Combine the configuration settings of the WSGIDaemonProcess and WSGIScriptAlias and the <Directory> permissions into a single file. Call it something perspicuous like wsgi-myapp.conf.

If you want to see other examples of that file, you can look in /etc/httpd/conf.d/. Once you have such a file, contact the system administrator (me) and I can copy your file into that directory and restart Apache, so that it will use that new configuration file.

Then, you can visit your app at https://cs.wellesley.edu/myapp where myapp is the value you specified in your WSGIScriptAlias configuration variable.

Redeploying

Suppose you find and fix a bug in your app, or you add a new feature. How can you test it? How can you ask Apache to load your new code?

First, you can continue development of your app in the usual way. You probably should use git branches, or do your testing in a separate folder from your deployed app. You wouldn't want Apache to accidentally reload a broken version of your app.

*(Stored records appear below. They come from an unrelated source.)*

/-- The SAVED records of a context, by die and slot. -/
def State.savedRecs (s : State) (ctx : Nat) : List ((Nat × Nat) × Rec) :=
  (List.range 4).flatMap fun d => (s.dieAt d).recs.filterMap fun p =>
    if p.2.ctx = ctx ∧ p.2.state = .saved then some ((d, p.1), p.2) else none

/-- The area of a record as memory holds it. -/
def State.recArea (s : State) (got : List GotLine) (r : Rec) : List Byte :=
  let kib := min 3072 (bitsOf (natAt (s.areaBytes got r.area 0 64) 0x20 8) 35 24)
  s.areaBytes got r.area 0 (areaLen kib)

/-- The token names a RETIRED entry. -/
def State.retiredToken (s : State) (ctx : Nat) (t : W64) : Bool := t ≠ 0 && (s.cab ctx (tokIndex t)).state = .retired

/-- The offsets of the tokens of an area: the k registers and the tokens of its cards. -/
def areaTokens (img : List Byte) : List Nat :=
  ((List.range 16).map fun i => 0x140 + 8 * i) ++
    (List.range 32).filterMap fun i =>
      let at_ := 0x14B40 + 192 * i
      let kind := natAt img at_ 8 / 2 ^ 60
      if natAt img (at_ + 136) 8 % 8 ≠ 0 ∧ (kind = 3 ∨ kind = 4 ∨ kind = 5 ∨ kind = 7) then some (at_ + 8) else none

/-- Replaces the tokens of RETIRED entries in one record and its area, and seals the area again under a new
serial; the count of tokens replaced. -/
def State.sweepRec (s : State) (got : List GotLine) (ctx : Nat)
    (q : (Nat × Nat) × Rec) (img : List Byte) : Nat × State :=
  let hits := (areaTokens img).filter fun o => s.retiredToken ctx (BitVec.ofNat 64 (natAt img o 8))
  let img := hits.foldl (fun (l : List Byte) o => l.take o ++ List.replicate 8 0 ++ l.drop (o + 8)) img
  let held := q.2.heldJobs.filter fun p => s.retiredToken ctx p.2.sigTok
  let jobs := q.2.heldJobs.map fun p => (p.1, if s.retiredToken ctx p.2.sigTok then { p.2 with sigTok := 0 } else p.2)
  let x := s.ctxAt ctx
  let serial := x.saveCount + 1
  let header := img.take 0x10 ++ bytesOf 8 serial ++ (img.drop 0x18).take 0x28
  let area := sealArea x ctx serial header (img.drop 64)
  let marks : List Nat := (List.range (area.length / 32)).filterMap fun i =>
    if s.areaBad got q.2.area (32 * i) 32 then some (32 * i) else none
  let s := s.areaWrite s.core ctx q.2.area 0 area marks
  let s := s.modCtx ctx fun x => { x with saveCount := serial }
  (hits.length + held.length, s.setRec q.1.1 q.1.2 { q.2 with serial := serial, heldJobs := jobs })

/-- `tsweep` (R396, R166). -/
def tsweepBody (f : F3) (got : List GotLine) : Act Flow := fun s =>
  let t := (s.rd f.s1).toNat
  let recs := s.savedRecs t
  let needs := recs.flatMap fun q => s.areaNeeds got q.2.area 0 64
  let more := recs.flatMap fun q => s.areaNeeds got q.2.area 0
    (areaLen (min 3072 (bitsOf (natAt (s.areaBytes got q.2.area 0 64) 0x20 8) 35 24)))
  let imgs := recs.map fun q => s.checkArea (s.recArea got q.2) (s.areaPlace q.2.area)
  if 1024 ≤ t then trap cIllegal 0 s
  else if s.ctxRunning t then .ok (.fall, s.wr f.d (BitVec.allOnes 64))
  else if recs.any (fun q => (q.2.area.parts 0 (areaLen 0)).any s.movedPart) then trap cStale 0 s
  else if !needs.isEmpty then
    askLines (.tsweep f) 0 got (recs.flatMap fun q => q.2.area.parts 0 (areaLen 0)) needs.eraseDups s
  else if !more.isEmpty then
    askLines (.tsweep f) 0 got (recs.flatMap fun q => q.2.area.parts 0 (areaLen 3072)) more.eraseDups s
  else if imgs.any (fun i => match i with | .ok _ => false | .error _ => true) then
    .ok (.fall, s.wr f.d (BitVec.allOnes 64))
  else
    let (n, s) := (recs.zip imgs).foldl (fun (acc : Nat × State) p => match p.2 with
      | .ok img =>
        let (k, s) := acc.2.sweepRec got t p.1 img
        (acc.1 + k, s)
      | .error _ => acc) (0, s)
    let s := s.modCtx t fun x => { x with cabinet := x.cabinet.map fun p =>
      (p.1, if p.2.state = .retired then { p.2 with state := .free, gen := 0 } else p.2) }
    .ok (.fall, s.wr f.d (BitVec.ofNat 64 n))

/-- TSWEEP (R396). -/
def execTsweep (f : F3) (s : State) : Outcome State Fault Refusal := issue f.g true false (tsweepBody f []) s

/-! ### Checkpoints (R398, R404 to R406) -/

/-- The records of a context, by die and slot. -/
def State.ctxRecs (s : State) (ctx : Nat) : List ((Nat × Nat) × Rec) :=
  (List.range 4).flatMap fun d => (s.dieAt d).recs.filterMap fun p =>
    if p.2.ctx = ctx then some ((d, p.1), p.2) else none

/-- The launches of a context, by die and number. -/
def State.ctxLaunches (s : State) (ctx : Nat) : List ((Nat × Nat) × Launch) :=
  (List.range 4).flatMap fun d => (s.dieAt d).launches.filterMap fun p =>
    if p.2.ctx = ctx then some ((d, p.1), p.2) else none

/-- The interval of a context closes and the next opens (R398, R404, R405).
Log 46: DEDUCED, unsafe. -/
def State.openInterval (s : State) (ctx : Nat) : State :=
  let s : State := { s with homes := { s.homes with undo := s.homes.undo.filter fun u => u.ctx ≠ ctx } }
  let recs := s.ctxRecs ctx
  let launches := s.ctxLaunches ctx
  s.modCtx ctx fun x =>
    { x with ckpt := (x.ckpt + 1) % 2 ^ 32, overflow := false, recSnap := recs, launchSnap := launches }

/-- CKPT (R398). -/
def execCkpt (f : FI) (s : State) : Outcome State Fault Refusal :=
  issue f.g true false (fun s =>
    let t := (s.rd f.s1).toNat
    if 1024 ≤ t then trap cIllegal 0 s
    else if s.ctxRunning t then .ok (.fall, s.wr f.d (BitVec.allOnes 64))
    else
      let s := s.openInterval t
      .ok (.fall, s.wr f.d (BitVec.ofNat 64 (s.ctxAt t).ckpt))) s

/-- The cores whose local memory a context holds. -/
def State.memoryCores (s : State) (ctx : Nat) : List Nat :=
  (s.cores.filter fun p => p.2.resident = some ctx).map (·.1)

/-- An engine of a core runs a job. -/
def Core.engineBusy (c : Core) : Bool :=
  c.matrix.running.isSome || c.matrix.loading.isSome || c.piece.isSome || c.jobs.any fun p => p.2.state = .running

/-- The in-flight counts that a record holds: of the signal words of its saved jobs and of a blocked `remq`, and
of its unresolved requests. -/
def Rec.flights (r : Rec) : List (Nat × Nat) :=
  r.heldJobs.map (fun p => (p.2.ctx, tokIndex p.2.sigTok)) ++
    (match r.wait with
      | .remq _ j _ => [(j.ctx, tokIndex j.sigTok)]
      | _ => []) ++
    ((r.heldReqs ++ r.heldC.toList).filter fun q => q.id.isSome).map fun q => (r.ctx, q.tokIndex)

/-- The in-flight counts of records change. -/
def State.recFlights (s : State) (l : List ((Nat × Nat) × Rec)) (up : Bool) : State :=
  (l.flatMap fun q => q.2.flights).foldl (fun s p => s.flight p.1 p.2 up) s

/-- Every Sideboard slot of a core is freed without a signal update (R406). -/
def State.freeJobs (s : State) (n : Nat) : State :=
  let c := s.coreAt n
  let s := c.jobs.foldl (fun s p =>
    (s.returnShare n p.1).flight p.2.ctx (tokIndex p.2.sigTok) false) s
  let s := s.dropUpdates (ownerCore n)
  let s : State := { s with events := s.events.filter fun e => match e with
    | .signalUpdateAck m _ => m ≠ n
    | _ => true }
  let s := s.modCore n fun c => { c with jobs := [], matrix := Core.reset.matrix, stopping := false, piece := none }
  let s := c.jobs.foldl (fun s p => s.reapLaunch p.2.die p.2.launch) s
  s.post ((s.blockedAll n).map fun p => .remqUnblock p.1 p.2)

/-- A record of the start of the interval returns (R406): READY on the Shelves with a new t0; WAITING tests and
parks again; SAVED and BLOCKED stay. `now` is what its slot held before.
Log 46: DEDUCED, unsafe. -/
def State.returnRec (s : State) (now : Option Rec) (q : (Nat × Nat) × Rec) : State :=
  let (die, slot) := q.1
  let r := q.2
  match r.state, r.wait with
  | .saved, _ =>
    let keep := now.bind fun p => if p.state = .saved ∧ p.serial = r.serial then p.keep else none
    s.setRec die slot { r with keep := keep }
  | .blocked, .remq t _ _ => (s.setRec die slot r).post (if (s.coreAt t).openSlot.isSome then [.remqUnblock die slot] else [])
  | .waiting, .signal _ _ home addr thr op d pc =>
    -- at another chip, and on a word that has versions, the form issues again
    if 16 ≤ home ∨ (SMap.find s.homes.bLines (lineNo addr)).isSome then
      (s.setRec die slot { r with pc := pc }).makeReady die slot r.homeDie
    else
      let v : W64 := BitVec.ofNat 64 (lineBytes (s.homeLine (lineNo addr)) (addr % 128) 8)
      let s := s.setRec die slot r
      let w : Waiter := ⟨addr, die, slot, 0, thr, op, none⟩
      if waitHolds op v thr then (s.modRec die slot fun r => { r with args := r.args.set (d - 1) v }).post [.waiterWake die slot]
      else { s with homes := { s.homes with waiters := s.homes.waiters ++ [w] } }
  | _, _ => (s.setRec die slot r).makeReady die slot r.homeDie

/-- Steps 2 and 5 of R406: the continuations and launches of a context return to what they were. -/
def State.returnRecs (s : State) (ctx : Nat) : State :=
  let x := s.ctxAt ctx
  let now := s.ctxRecs ctx
  let old := if x.log then x.recSnap else now
  let s := (s.recFlights now false).recFlights old true
  -- what a record that stays SAVED holds back stays held; the updates of the others' jobs are not made
  let stays : ((Nat × Nat) × Rec) → Bool := fun q =>
    old.any fun p => p.1 = q.1 && p.2.uid = q.2.uid && p.2.state == .saved && p.2.serial = q.2.serial
  let s := now.foldl (fun s q => if stays q then s else s.dropUpdates (ownerRec q.1.1 q.1.2 q.2.uid)) s
  let s := (List.range 4).foldl (fun s d => s.modDie d fun q =>
    { q with
      recs := q.recs.filter fun p => p.2.ctx ≠ ctx
      launches := if !x.log then q.launches
        else (x.launchSnap.filter fun l => l.1.1 = d).foldl (fun t l => SMap.put t l.1.2 l.2)
          (q.launches.filter fun p => p.2.ctx ≠ ctx) }) s
  let s := s.modCtx ctx fun x => { x with poolUsed := old.length }
  let s := old.foldl (fun s q => s.returnRec ((now.find? fun p => p.1 = q.1).map (·.2)) q) s
  (s.ctxLaunches ctx).foldl (fun s l => s.reapLaunch l.1.1 l.1.2) s

/-- Steps 3 and 4 of R406: every cached copy of a logged line is invalidated without write-back, and the old
values return in reverse order.
Log 46: DEDUCED, unsafe. -/
def State.returnLines (s : State) (ctx : Nat) : State :=
  let log := s.homes.undo.filter fun u => u.ctx = ctx && u.interval = (s.ctxAt ctx).ckpt
  let s := log.foldl (fun s u => s.cores.foldl (fun s p => s.modCore p.1 fun c => c.dropLine u.line) s) s
  log.reverse.foldl (fun s u => (s.putLine u.line u.old (BitVec.allOnes 128) u.pois).testWaiters u.line) s

/-- The waits of a context's records end, with the wakes that are due: no write of the rollback wakes them, and a record that
parks again is woken by its own word alone (R406).
Log 46: DEDUCED, unsafe. -/
def State.endWaits (s : State) (ctx : Nat) : State :=
  let now := s.ctxRecs ctx
  let mine : Nat → Nat → Bool := fun d i => now.any fun q => q.1 = (d, i)
  let s := now.foldl (fun s q => match q.2.state, q.2.wait with
    | .waiting, .signal _ _ home addr _ _ _ _ => if 16 ≤ home then s.unpark (home - 16) addr q.1.1 q.1.2 else s
    | _, _ => s) s
  { s with
    homes := { s.homes with waiters := s.homes.waiters.filter fun w => !(w.peer = 0 && mine w.recDie w.recSlot) }
    events := s.events.filter fun e => match e with
      | .waiterWake d i => !mine d i
      | _ => true }

/-- A rollback of a context whose engines have parked (R406).
Log 46: DEDUCED, unsafe. -/
def State.rollBack (s : State) (ctx : Nat) : State :=
  let cs := s.memoryCores ctx
  let s := cs.foldl State.freeJobs s
  let s := ((s.endWaits ctx).returnLines ctx).returnRecs ctx
  -- a core whose record is no longer SAVED there is idle
  cs.foldl (fun s n =>
    let c := s.coreAt n
    let held := match s.recAt c.recDie c.recSlot with
      | some r => r.state = .saved && r.keep = some n
      | none => false
    let s := if c.mode = .saved && !held then s.modCore n Core.release else s
    s.post [.pickup n]) s

/-- A rollback is given up while the engines of its cores park: they go on as they were, and a share that is free meanwhile
finds its job (R113, R405).
Log 46: DEDUCED, unsafe. -/
def State.giveUpRoll (s : State) (cs : List Nat) : State :=
  (cs.filter fun n => (s.coreAt n).stopping).foldl (fun s n => (s.modCore n fun c =>
    { c with stopping := false, jobs := c.jobs.map fun p =>
      (p.1, if p.2.state = .parked then { p.2 with state := .ready } else p.2) }).wakeJobs n |>.post
        [.pickup n, .shareGrant (dieOf n)]) s

/-- CKROLL (R398, R405, R406): C waits until the engines that run jobs of the context have parked.
Log 46: DEDUCED, unsafe. -/
def execCkroll (f : FI) (s : State) : Outcome State Fault Refusal :=
  issue f.g true false (fun s =>
    let t := (s.rd f.s1).toNat
    let cs := s.memoryCores t
    if 1024 ≤ t then trap cIllegal 0 s
    else if s.ctxRunning t then
      .ok (.fall, (s.giveUpRoll cs).wr f.d (BitVec.allOnes 64))
    else if (s.ctxAt t).overflow then .ok (.leave, (s.giveUpRoll cs).raise { code := cIllegal })
    else if cs.any fun n => (s.coreAt n).engineBusy then
      .ok (.stay, cs.foldl (fun s n => s.modCore n fun c => { c with stopping := true }) s)
    else .ok (.fall, (s.rollBack t).wr f.d 0)) s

But, assuming you've gotten the bug fixed or the new feature working, how can you get Apache to re-load your code? Do you have to ask the sysadmin to restart Apache?

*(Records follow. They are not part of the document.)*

/-! ### Reads and writes -/

/-- The bundle that a packet names (R324). -/
def bodyBundle (p : Packet) : Option Nat :=
  if p.body.getD 0 (BitVec.allOnes 64) = BitVec.allOnes 64 then none else some (bodyWord p 0)

/-- The bits of the sectors that a packet names. -/
def sectorBits (sect : Nat) (d : BitVec 1024) : BitVec 1024 :=
  (List.range 4).foldl (fun acc i => if bitOf sect i then lineWith acc (32 * i) 32 (lineBytes d (32 * i) 32) else acc) 0

/-- The context that a request acts for. -/
def wordCtx (w : Nat) : Nat := w % 2 ^ 16

/-- The context of this module for which a request writes: none of another chip's (R404).
Log 46: DEDUCED, unsafe. -/
def State.loggedCtx (s : State) (p : Packet) (w : Nat) : Nat := if p.src = s.ownPeer then wordCtx w else 1024

/-- The request is for a B page (R324). -/
def wordBundle (w : Nat) : Bool := bitOf w 16

/-- The stamp of the view that a packet carries: that of its sender (R326). -/
def packetView (p : Packet) : Nat := bodyWord p 1 % 2 ^ 48

/-- The value of a line that a remote load sees, its poison, and whether its view has expired (R324, R327); none while the
load must wait for notices that its own chip has heard (R323). -/
def State.remoteRead (s : State) (p : Packet) : Option (State × BitVec 1024 × BitVec 4 × Bool) :=
  let l := p.line
  if !wordBundle (bodyWord p 2) then some (s, s.homeLine l, s.homePoison l, false)
  else
    let s := s.settle l
    if s.viewWaits l (packetView p) (bodyBundle p) then none
    else match (s.bLine l).visible (bodyBundle p) (packetView p) with
      | some (d, p) => some (s, d, p, false)
      | none => some (s, 0, 0, true)

/-- The packet as it would name the line `i` lines after its own. -/
def packetAfter (p : Packet) (i : Nat) : Packet :=
  if i = 0 then p else { p with line := p.line + i, body := p.body.set 9 (BitVec.ofNat 64 (bodyWord p 9 + i)) }

/-- The lines that a read names (R358): one, or as many as its fifth word says, which are read at one point (R30, R258). -/
def readParts (p : Packet) : List Packet := (List.range (bodyWord p 4 + 1)).map (packetAfter p)

/-- The table of R371 for several lines: those on both sides of the cursor ask for a resend. -/
def State.gateAll (s : State) (l : List Packet) : Gate :=
  match l with
  | [] => .here
  | p :: t => if t.all fun q => s.gate q.line = s.gate p.line then s.gate p.line else .retry

/-- The replies to a read, one for each line, which carry the sectors that the read names; none while it must wait.
Log 20: DEDUCED, unsafe. -/
def State.readReplies (s : State) : List Packet → Option (State × List Packet)
  | [] => some (s, [])
  | p :: t => match s.remoteRead p with
    | none => none
    | some (s, d, poison, expired) =>
      let body := [BitVec.ofNat 64 (poison.toNat + natOfBool expired * 16), BitVec.ofNat 64 (bodyWord p 3)]
      (State.readReplies s t).map fun q => (q.1, s.answerPacket p 0 body p.sect (sectorBits p.sect d) :: q.2)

It turns out the answer is no, you can reload your app just by indicating that the app.wsgi has been modified. That will trigger Apache to reload your code the next time someone visits the URL. You don't even have to modify the app.wsgi file; it's sufficient to modify the date on the file, which is done by the Unix touch command:

touch app.wsgi

Important note, though: That should be done after debugging and testing. The reason is that error messages from deployed apps are written to system log files that you can't read. print() functions in your Python code don't work anymore (they don't print to your terminal, though you could write python code to write to a log file). In short, debugging a deployed app is difficult at best. So, you want to have high confidence that it will work before re-deploying.

Summary

  • Deploying is important, since it's the goal of writing Flask apps. However, for the purposes of this course, it is entirely optional. You've learned the concepts and techniques, and you have a video demo that you can share with friends, family and potential employers. You have code on GitHub if someone really wants to see what you wrote. Very few CS 304 apps have been deployed. But if you want to, you can.
  • The main ideas of deploying are:
    • getting your code to run using the version of Python that is compiled into Apache.
    • configuring settings like number of processes and threads, home directory, python path and the like
    • setting the main "entry point" using ScriptAlias
    • configuring access to your app
    • re-deploying as necessary by touching the app.wsgi file.

  1. You can see a full listing of every process by running the ps -ef command on the server. Warning: the list is long; typically close to 1000 processes. I almost always grep through the result, like ps -ef | grep httpd. In fact I do that so often that I've defined an alias as a shortcut.